How to complete this task:
In the data, extract each line that holds the string "unfold".

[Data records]
-- ==== Sys2Proof/Laws/KeepExec.lean ====
section
/-! SUPPORT. What every command keeps: soundness, the queue, and all that its law does not name. -/
set_option Elab.async false
namespace Sys2Proof.Machine

variable {Q : Kit} {s : State}

/-- An outcome that goes on is sound and as the kit says. -/
def OutOk (Q : Kit) (o : Host.Outcome State Fault Refusal) : Prop := ∀ t, o = .next t → t.Ok Q

theorem okIf_ok {c : Bool} {t : State} (h : t.Ok Q) : OutOk Q (okIf c t) := by
  intro u e
  unfold okIf at e
  split at e <;> cases e
  exact h

theorem execLegDeparture_ok (h : s.Ok Q) (tile ch : Nat) (legB : Bool) (hw : Q.mask &&& 0x1000000000000000000000000000000000000000000000000000000000000000000000000000000000000000000000000000000000000000000000000000000000020000000000000000000000000000000000000000000000000000000000000000000000000000000000000000000000000000000000000000000000000000103000 = 0) : OutOk Q (execLegDeparture tile ch legB s) := by
  unfold execLegDeparture
  refine okIf_ok ?_
  repeat' first
    | with_reducible assumption
    | with_reducible exact Kit.bit hw (by decide +kernel)
    | with_reducible exact Kit.sub hw (by decide +kernel)
    | with_reducible apply State.legLost_ok
    | with_reducible rfl
    | with_reducible refine ok_ite (fun _ => ?_) (fun _ => ?_)
    | (intro s1; refine (fun (h1 : State.Ok Q s1) => ?_) ?_; rotate_left; subst s1; rotate_right)
    | (intro (f : _ → _); subst f; dsimp -zeta only)
    | (intro s1; fail_if_success (have : State := s1))
    | lift_lets
    | split
    | intro _


theorem execHeaterSliceFail_ok (h : s.Ok Q) (tile ch : Nat) (hw : Q.mask &&& 0x1000000000000000000000000000000000000000000000000000000000000000000100000000000000000000000000000000000000000000000000000000000000404000000000000000000000000000000000000000000000000000000000000000000000000000000000000000000000000000000000000000000000000046000000 = 0) : OutOk Q (execHeaterSliceFail tile ch s) := by
  unfold execHeaterSliceFail
  refine okIf_ok ?_
  repeat' first
    | with_reducible assumption
    | with_reducible exact Kit.bit hw (by decide +kernel)
    | with_reducible exact Kit.sub hw (by decide +kernel)
    | with_reducible apply State.setTreg_ok
    | with_reducible apply State.htrKill_ok
    | with_reducible apply State.send_ok
    | with_reducible apply State.sliceFailed_ok
    | with_reducible rfl
    | with_reducible refine ok_ite (fun _ => ?_) (fun _ => ?_)
    | (intro s1; refine (fun (h1 : State.Ok Q s1) => ?_) ?_; rotate_left; subst s1; rotate_right)
    | (intro (f : _ → _); subst f; dsimp -zeta only)
    | (intro s1; fail_if_success (have : State := s1))
    | lift_lets
    | split
    | intro _
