namespace EventRouting
def ev (a b c : Nat) : Event := ⟨a, b, c⟩
def globEvent : List (Event) := [ev 3 7 2, ev 2 7 0, ev 9 33 1]
def sb (s : State) : State := s |> (R .EVT_SUB (2^31 + 7) · 0 0) |> (R .EVT_SUB (2^31 + 33) · 0 0x220) |> (R .EVT_SUB (2^31 + 7) · 0 1)|> (R .EVT_INST (2^31+5) · 0 1) |> R .EVT_GROUPS 3
def rl (h : Nat) (e : Nat) (s : State) : State := s |> (R .EVT_INST (2^31+2^27*h+9) · 0 0x241) |> (R .EVT_SRC (2^31*e+9) · 0 0x241) |> R .EVT_LOOP_CNT 0xFFFFFFFF
def samples : List State := [base, {sb base with events := globEvent}, {sb base |> R .EVT_CTRL 1 with events := globEvent}, sb base |> R .EVT_CTRL 1,{sb base |> R .EVT_CTRL 1 |> R .EVT_GROUPS 0 with events := globEvent}, rl 3 1 base, rl 3 0 base, rl 6 1 base, rl 6 0 base, rl 7 1 base, {sb base |> R .EVT_CTRL 1 |> (R .EVT_SUB (2^31 + 7) · 0 0x260)  |> (R .EVT_SUB (2^31 + 7) · 0 0x271) with events := globEvent}]
def states : List State := samples.map syncS ++ samples.filter (fun s => s.regs0 ≠ [])
def w0 : State := states.getD 0 base
def w2 : State := states.getD 2 base
def w3 : State := states.getD 3 base
def w5 : State := states.getD 5 base
def w7 : State := states.getD 7 base
def x6 : List Event := List.filter (fun e => e.chan == w2.fld Reg.EVT_SUB 8 0 && w2.evtGroupOn e.chan) w2.events
def x7 : List Event := List.filter (fun e => e.chan == w2.fld Reg.EVT_SUB 8 0 1 && w2.evtGroupOn e.chan) w2.events
def x12 : List Event := List.filter (fun e => e.chan == w3.fld Reg.EVT_SUB 8 0 && w3.evtGroupOn e.chan) w3.events
def x26 : Nat := w7.reg Reg.EVT_SRC (576 + 1)
theorem sound_w0 : w0.Sound := sound_of (by decide +kernel)
theorem sound_w2 : w2.Sound := sound_of (by decide +kernel)
theorem sound_w3 : w3.Sound := sound_of (by decide +kernel)
theorem sound_w5 : w5.Sound := sound_of (by decide +kernel)
theorem sound_w7 : w7.Sound := sound_of (by decide +kernel)
/-! States and operands that meet the hypotheses of EventRouting, clause by clause. -/
theorem witness_EventRouting_1 :
    w0.Sound ∧ (w0.rbit Reg.EVT_CTRL 0 = false) :=
  ⟨sound_w0, by decide +kernel⟩
theorem witness_EventRouting_2 :
    w0.Sound ∧ ((0 < 32) ∧ (w0.evtPend (576 + 0) = false)) :=
  ⟨sound_w0, by decide +kernel⟩
theorem witness_EventRouting_3 :
    w2.Sound ∧ ((w2.rbit Reg.EVT_CTRL 0 = true) ∧ (evtInput 0 = true) ∧ (0 < 608) ∧ (w2.rbit Reg.EVT_SUB 31 = true) ∧ (ev 2 7 0 ∈ x6) ∧ (ev 3 7 2 ∈ x6) ∧ (∀ (x : Event), x ∈ x6 → (ev 2 7 0).src ≤ x.src ∧ x.hop ≤ (ev 3 7 2).hop) ∧ ((ev 2 7 0).src < 2 ^ 10) ∧ ((ev 3 7 2).hop < 8) ∧ (w2.evtPend 0 = false)) :=
  ⟨sound_w2, by decide +kernel⟩
theorem witness_EventRouting_4 :
    w2.Sound ∧ ((w2.rbit Reg.EVT_CTRL 0 = true) ∧ (evtInput 1 = true) ∧ (1 < 608) ∧ (w2.rbit Reg.EVT_SUB 31 1 = true) ∧ (x7 ≠ []) ∧ (w2.evtPend 1 = true)) :=
  ⟨sound_w2, by decide +kernel⟩
theorem witness_EventRouting_5 :
    w3.Sound ∧ ((w3.rbit Reg.EVT_CTRL 0 = true) ∧ (evtInput 0 = true) ∧ (0 < 608) ∧ (w3.rbit Reg.EVT_SUB 31 = true) ∧ (x12 = [])) :=
  ⟨sound_w3, by decide +kernel⟩
theorem witness_EventRouting_6 :
    w5.Sound ∧ ((1 < 32) ∧ (w5.evtPend (576 + 1) = true) ∧ (w5.evtHop (576 + 1) < 6)) :=
  ⟨sound_w5, by decide +kernel⟩
theorem witness_EventRouting_7 :
    w7.Sound ∧ ((1 < 32) ∧ (w7.evtPend (576 + 1) = true) ∧ (6 ≤ w7.evtHop (576 + 1)) ∧ (bit x26 31 = true)) :=
  ⟨sound_w7, by decide +kernel⟩
end EventRouting

namespace FabricMapStands
def globInstr : List (Instr) := [.rteSolve, .slotBoundary, .faultMessageAccept, .legDeparture 0 0 true, .heaterSliceFail 0 0, .holdReqNAsserted]
def samples : List State := [base, fab base]
def states : List State := samples.map syncS ++ samples.filter (fun s => s.regs0 ≠ [])
def w0 : State := states.getD 0 base
def x0 : State := nextOf (exec Instr.rteSolve w0)
theorem sound_w0 : w0.Sound := sound_of (by decide +kernel)
/-! States and operands that meet the hypotheses of FabricMapStands, clause by clause. -/
theorem witness_FabricMapStands_1 :
    w0.Sound ∧ exec Instr.rteSolve w0 = Host.Outcome.next x0 ∧ ((isReset Instr.rteSolve = false) ∧ (bootApplies Instr.rteSolve = false) ∧ (writesAny Instr.rteSolve = false)) :=
  ⟨sound_w0, next_of (by decide +kernel), by decide +kernel⟩
theorem witness_FabricMapStands_2 :
    w0.Sound ∧ w0.reaches Initiator.core 4800516 Reg.CFG_FMAP 0 1 0 true ∧ (0 < 2 ^ 32) :=
  ⟨sound_w0, reaches_of (by decide +kernel), by decide +kernel⟩
end FabricMapStands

Solution to this task:
  unfold okIf at e
  unfold execLegDeparture
  unfold execHeaterSliceFail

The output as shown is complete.